Aja Barber: As a slow Fashion activist and educator, Aja has a wealth of knowledge on sustainability and is constantly teaching her followers how to buy better.
Genesis Butler: At just 13, Genesis is already a big vegan activist for the planet, the animals and people, “because we’re all connected”. She gives us a huge amount of hope for the future of social media!
Nicole | Eco With Nico: Nicole shares conscious living, slow fashion and sustainability-based content, proving that you don’t have to be perfect to make progress as someone on a journey to more eco-friendly living.
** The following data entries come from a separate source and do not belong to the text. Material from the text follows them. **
/-- The number of a picked request that has entered a queue: its own, or the one that an entry of a post queue is given. -/
def State.pickedId (s : State) : Pick → Nat
  | .entry _ _ _ => s.serial
  | .req i => i

/-- A and B merge at a switch die: the merged request takes A's place, and a record keeps A's operand (R385). -/
def State.merge (s : State) (sw : Nat) (a b : Req) : State :=
  let m := s.serial
  { s with
    serial := m + 1
    reqs := (s.reqs.map (fun x => if x.id = a.id then { a with id := m, opnd := a.combine b.opnd, parts := a.parts ++ b.parts } else x)).filter
      (fun x => x.id != b.id)
    recs := s.recs ++ [⟨m, sw, a.id, a.parts, b.id, b.parts, a.opnd, a.loc.at_ / 64, none⟩] }

/-- An `nbctl` of the same line came into their queue between the two requests (R394). -/
def State.nbctlBetween (s : State) (a b : Req) : Bool :=
  s.reqs.any (fun x => x.isNbctl && x.loc.at_ / 64 == a.loc.at_ / 64 && s.queueOf x == s.queueOf a && decide (a.came < x.came) &&
    decide (x.came < b.came))

/-- The merge of two requests in a switch die's queue (R384): they fit, both are candidates there, A came first, no `nbctl` came between
them, and the entry that B leaves is the record's. -/
def State.mergeIn (s : State) (sw ia ib : Nat) : State :=
  match s.reqs.find? (fun r => r.id == ia), s.reqs.find? (fun r => r.id == ib) with
  | some a, some b =>
    if a.fits b && a.cand && b.cand && s.queueOf a == some sw && s.queueOf b == some sw && decide (a.came < b.came)
        && !s.nbctlBetween a b then s.merge sw a b
    else s
  | _, _ => s

/-- COMBINE_MERGE (R384): request b combines with the earlier request a in the output queue of switch die `sw`, which both enter if they
have not yet. -/
def execEvCombineMerge (sw : Nat) (a b : Pick) (s : State) : Out :=
  .next (match s.picked a, s.picked b with
    | some x, some y =>
      if a ≠ b ∧ x.fits y ∧ s.passes x sw ∧ s.passes y sw then
        let s1 := s.enterQueue sw a
        let t := (s1.enterQueue sw b).mergeIn sw (s.pickedId a) (s1.pickedId b)
        if t.recs = s.recs then s else t
      else s
    | _, _ => s)

/-- The replies to A and to B (R385, R386). -/
def CombRec.split (x : CombRec) (r : FReply) : FReply × FReply :=
  match r with
  | .val v fl st => (.val v fl st, .val (Req.combine { id := 0, stage := 0, loc := ⟨.local_ 0, 0⟩, opnd := v, parts := x.aparts } x.opnd) fl st)
  | .views l => (.views (l.take x.aparts.length), .views (l.drop x.aparts.length))

/-- DECOMBINE_REPLY (R385): the reply of merged request m reaches its record. The record is lost when both its copies are uncorrectable:
the parts that it would have routed, A's and B's, are discarded (R388). Number 2^64 + m is a loss that discards B's part alone, and A's goes
on as the reply of the request whose place A holds, as the last row of R162's table has it (DEDUCED, log entry 21). -/
def execEvDecombineReply (m : Nat) (lost : Bool) (s : State) : Out :=
  .next (match s.recs.find? (fun x => x.m == m % 2 ^ 64) with
    | none => s
    | some x =>
      match x.reply with
      | none => s
      | some r =>
        let s1 : State := { s with recs := s.recs.filter (fun y => y.m != x.m) }
        if lost then
          let s2 : State := { s1 with errU := s1.errU + 1 }
          (if m < 2 ^ 64 then s2 else s2.answer x.a x.aparts (x.split r).1).logEvent 4 x.sw (BitVec.ofNat 64 (x.line * 64 % 2 ^ 52)) 0
        else (s1.answer x.a x.aparts (x.split r).1).answer x.b x.bparts (x.split r).2)

/-- The reply that an entry's retirement stands for, if it is an atomic that has been sent. -/
def State.retirable (s : State) (c k n : Nat) : Option Reply :=
  let x := s.ctx c k
  match x.post[n]? with
  | none => none
  | some e =>
    match e.kind with
    | .atomic _ rep =>
      let near : PEntry := { e with loc := ⟨.local_ 0, e.loc.at_⟩ }
      if stepReady (x.before n) ((s.core c).pathOf k) (s.core c).path near then some rep else none
    | .sent _ rep => some rep
    | .acked _ ws => some (replyOf ws)
    | _ => none

/-- ATOMIC_WATCHDOG_RETIRE (R389): entry n of context k of core c has waited for its reply too long; a request that has not been
performed lives on. -/
def execEvAtomicWatchdogRetire (c k n : Nat) (s : State) : Out :=
  .next (match (s.ctx c k).post[n]?, s.retirable c k n with
    | some e, some rep =>
      if e.due ≤ (s.core c).cycle.toNat then
        let s1 : State := match e.kind with
          | .atomic op _ => s.sendEntry c k n (s.asCandidate { Req.single 0 e.loc ⟨c, k, e.id, op, e.scope, .core⟩ with came := s.serial })
          | _ => s
        s1.retireAtom c k e rep
      else s
    | _, _ => s)

/-! ## Sync engines (R142, R392) -/

/-- SYNC_COPY_DROP (R142): die d drops its sync copy of a line. -/
def execEvSyncCopyDrop (d line : Nat) (s : State) : Out := .next (s.dropOn (fun x => x == d) line)

/-- SYNC_HOME_EVICT (R392, R434): of a line whose home state die d holds, the least recently used of its set. -/
def execEvSyncHomeEvict (d line : Nat) (s : State) : Out :=
  .next (if SMap.has (s.die d).homes line && (s.die d).oldest line then s.evictHome d line else s)

/-! ## Requests at a holding core (R19, R21, R63, R64) -/

/-- TAG_WAITER_PERFORM (R64): the head of the waiting list of the word at an offset of core h. -/
def execEvTagWaiterPerform (h off : Nat) (s : State) : Out := .next ((s.tagRetry h off).getD s)

/-- A tagged entry takes its step at its holding core, after the waiting requests that can perform, which are tried again after it;
or it joins its word's waiting list (R64). -/
def State.tagArrive (s : State) (c k n : Nat) (e : PEntry) (op : TagOp) : State :=
  let x := s.ctx c k
  match e.loc.space with
  | .local_ h =>
    let off := e.loc.at_ % 2 ^ 17
    if !stepReady (x.before n) ((s.core c).pathOf k) (s.core c).path e then s
    else if (s.core h).tagWait.any (fun w => w.h == c && w.k == k && w.id == e.id) then s
    else
      let s0 := s.tagSettle h off
      match s0.tagStep h off op c k e.id with
      | some t => t.tagSettle h off
      | none => s0.modCore h (fun y => { y with tagWait := y.tagWait ++ [⟨off, c, k, e.id⟩] })
  | _ => s

/-- A `vspld` or `vspst` that a peer that was out has held takes its whole step (R21, R247), when it has read nothing of its block yet. -/
def State.sparseArrive (s : State) (c k n : Nat) (e : PEntry) : State :=
  match ((s.ctx c k).outOf e.id).map Outst.pend with
  | some (.sparse o val at_ i0 []) =>
    if !loadReady ((s.ctx c k).before n) e then s
    else match (s.viewAt c k n).spEffect ⟨o, val, at_, i0⟩ with
      | .error (.trap cs a i) => s.failOut c k e.id cs.code a i
      | .error _ => s
      | .ok r =>
        let t := r.reads.foldl (fun t q => (t.takeCopy q.1.space q.1.at_).hasRead c k e.id ((s.ctx c k).before n) q.1 q.2) s
        t.sparseDone c k n e r
  | _ => s

/-- CLUSTER_PEER_REQUEST (R21): entry n of context k of core c, an access to local memory, arrives at the holding core; while that
core is out it is held and nothing happens. -/
def execEvClusterPeerRequest (c k n : Nat) (s : State) : Out :=
  let x := s.ctx c k
  match x.post[n]? with
  | none => .next s
  | some e =>
    match e.loc.space with
    | .local_ _ =>
      match e.kind with
      | .load _ _ => .next (s.loadStep c k n 0)
      | .atomic _ _ | .sent _ _ | .acked _ _ => .next (s.performEntry c k n false)
      | .tagged op => .next (s.tagArrive c k n e op)
      | .store _ =>
        .next (if s.mayLeave c k e && (x.leaving k e).all (fun y =>
            (s.core c).path.all (fun w => !overlap y.loc.at_ y.b.length w.loc.at_ w.b.length)) then
          (x.leaving k e).foldl (fun t y => t.perform c y.loc y.b) (s.setCtx c k { x with post := x.post.filter (fun y => !e.mate y) })
        else s)
      | .sparse _ _ _ => .next (s.sparseArrive c k n e)
      | .fence | .later _ | .bacq => .next s
    | _ => .next s

end Sys2Proof.Machine
end

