/-- A turn of the agenda. -/
def State.turn (s : State) : Turn → Out
  | .issue h defer => s.cycleOf h defer
  | .event i => if Instr.outside i then exec i s else .next s
  | .tick h n => .next (s.idleFor h n)
  | .dtick dev n => .next (s.clockTicks dev n)
  | .extWrite loc b => .next (s.extWrite loc b)
  | .extAtomic dev op w b a => .next (s.hostAtomic dev op w b a)
  | .enqueue sw w => .next (s.enterQueue sw w)
  | .startStep dead masks => .next (s.nextStep dead masks)
  | .flash mc f => .next (if mc then { s with flashMc := f } else { s with flash := f })
  | .icFill h va => .next (s.icFill h (va / 2 * 2))
  | .icDrop h half => .next (s.modCore h (fun c => { c with icache := SMap.del c.icache half }))
  | .tlbDrop h i =>
    .next ((s.modCore h (fun c => { c with tlb := c.tlb.eraseIdx i })).modDie (hdie h) (fun e => e.retired (s.core h).tlb[i]?.toList))
  | .dieTlbDrop d i => .next (s.modDie d (fun e => { e.retired e.tlb[i]?.toList with tlb := e.tlb.eraseIdx i }))

/-! ## What happens when the agenda is empty

One way for time to pass among those that the rules allow (DESIGN CHOICE, log entry 6): the first internal event of a fixed list
that changes the state, else a core cycle of the core that has the fewest, else a tick of every clock. -/

/-- The events of context k of core h; a window that is open stays open while its context can issue. -/
def State.ctxEvents (s : State) (h k : Nat) : List (State → Out) :=
  let c := s.ctx h k
  (c.out.filter (fun o => o.left == 0 || c.state != .ready)).map (fun o => execEvInstructionComplete h k o.id)
    ++ (List.range c.post.length).map (fun n => execEvAtomicWatchdogRetire h k n)
    ++ (List.range c.post.length).flatMap (fun n =>
      [execEvClusterPeerRequest h k n, execEvLoadSatisfy h k n 0, execEvWriteLeavePostQueue h k n, execEvAtomicPerform (.entry h k n) false])
    ++ [execEvTrapEntry h k, execEvPageWalk h k, execEvEftDone h k, execEvJoinWake h k, execEvEvadvStepEnd h k, execEvXbwaitWake h k,
      execEvWaitbSatisfied h k, execEvBatchSlotFree h k, execEvQputRingRoom h k]
    ++ (List.range 11).map (fun k2 => execEvRedundantDrainCompare h k k2)

/-- The events of core h. -/
def State.coreEvents (s : State) (h : Nat) : List (State → Out) :=
  let c := s.core h
  (List.range 11).flatMap (s.ctxEvents h)
    ++ (List.range c.path.length).map (fun n => execEvWritePerform h n)
    ++ (List.range 32).map (fun i => execEvBacqGrant h i)
    ++ c.tagWait.map (fun w => execEvTagWaiterPerform h w.off)
    ++ c.sendq.flatMap (fun e => [execEvEventArrival h (evDst e.w), execEvNackResendTimer h (evDst e.w)])
    ++ c.layers.map (fun l => execEvHandlerTaskCreate h l.1)
    ++ [execEvTaskStart h, execEvSpillRefill h, execEvSpillbaseSwitch h, execEvInboxMessageTaken h, execEvPrefetchFill h 0, execEvLaunchPartEnd h,
      execEvStealRequest h, execEvStealVictimAnswer h, execEvStealAnswerArrival h, execEvStealRoundWaitExpiry h]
Monika Poppy: With reviews and tips on sustainable living, Monika is the expert that you may be looking for to guide you towards a more low-waste and ethical lifestyle.
Whilst social media certainly does have the power to harm the planet indirectly, it also has massive potential to positively influence our habits. It can be a brilliant platform to share knowledge, to impact the way that others think and to open minds to being more ethical and sustainable in everyday life.
For the time being, it’s our responsibility as individuals to support ethical influencers and to be aware of the way that we are influenced on social media. In doing so, we can create an online space that promotes helping the planet, as opposed to harming it.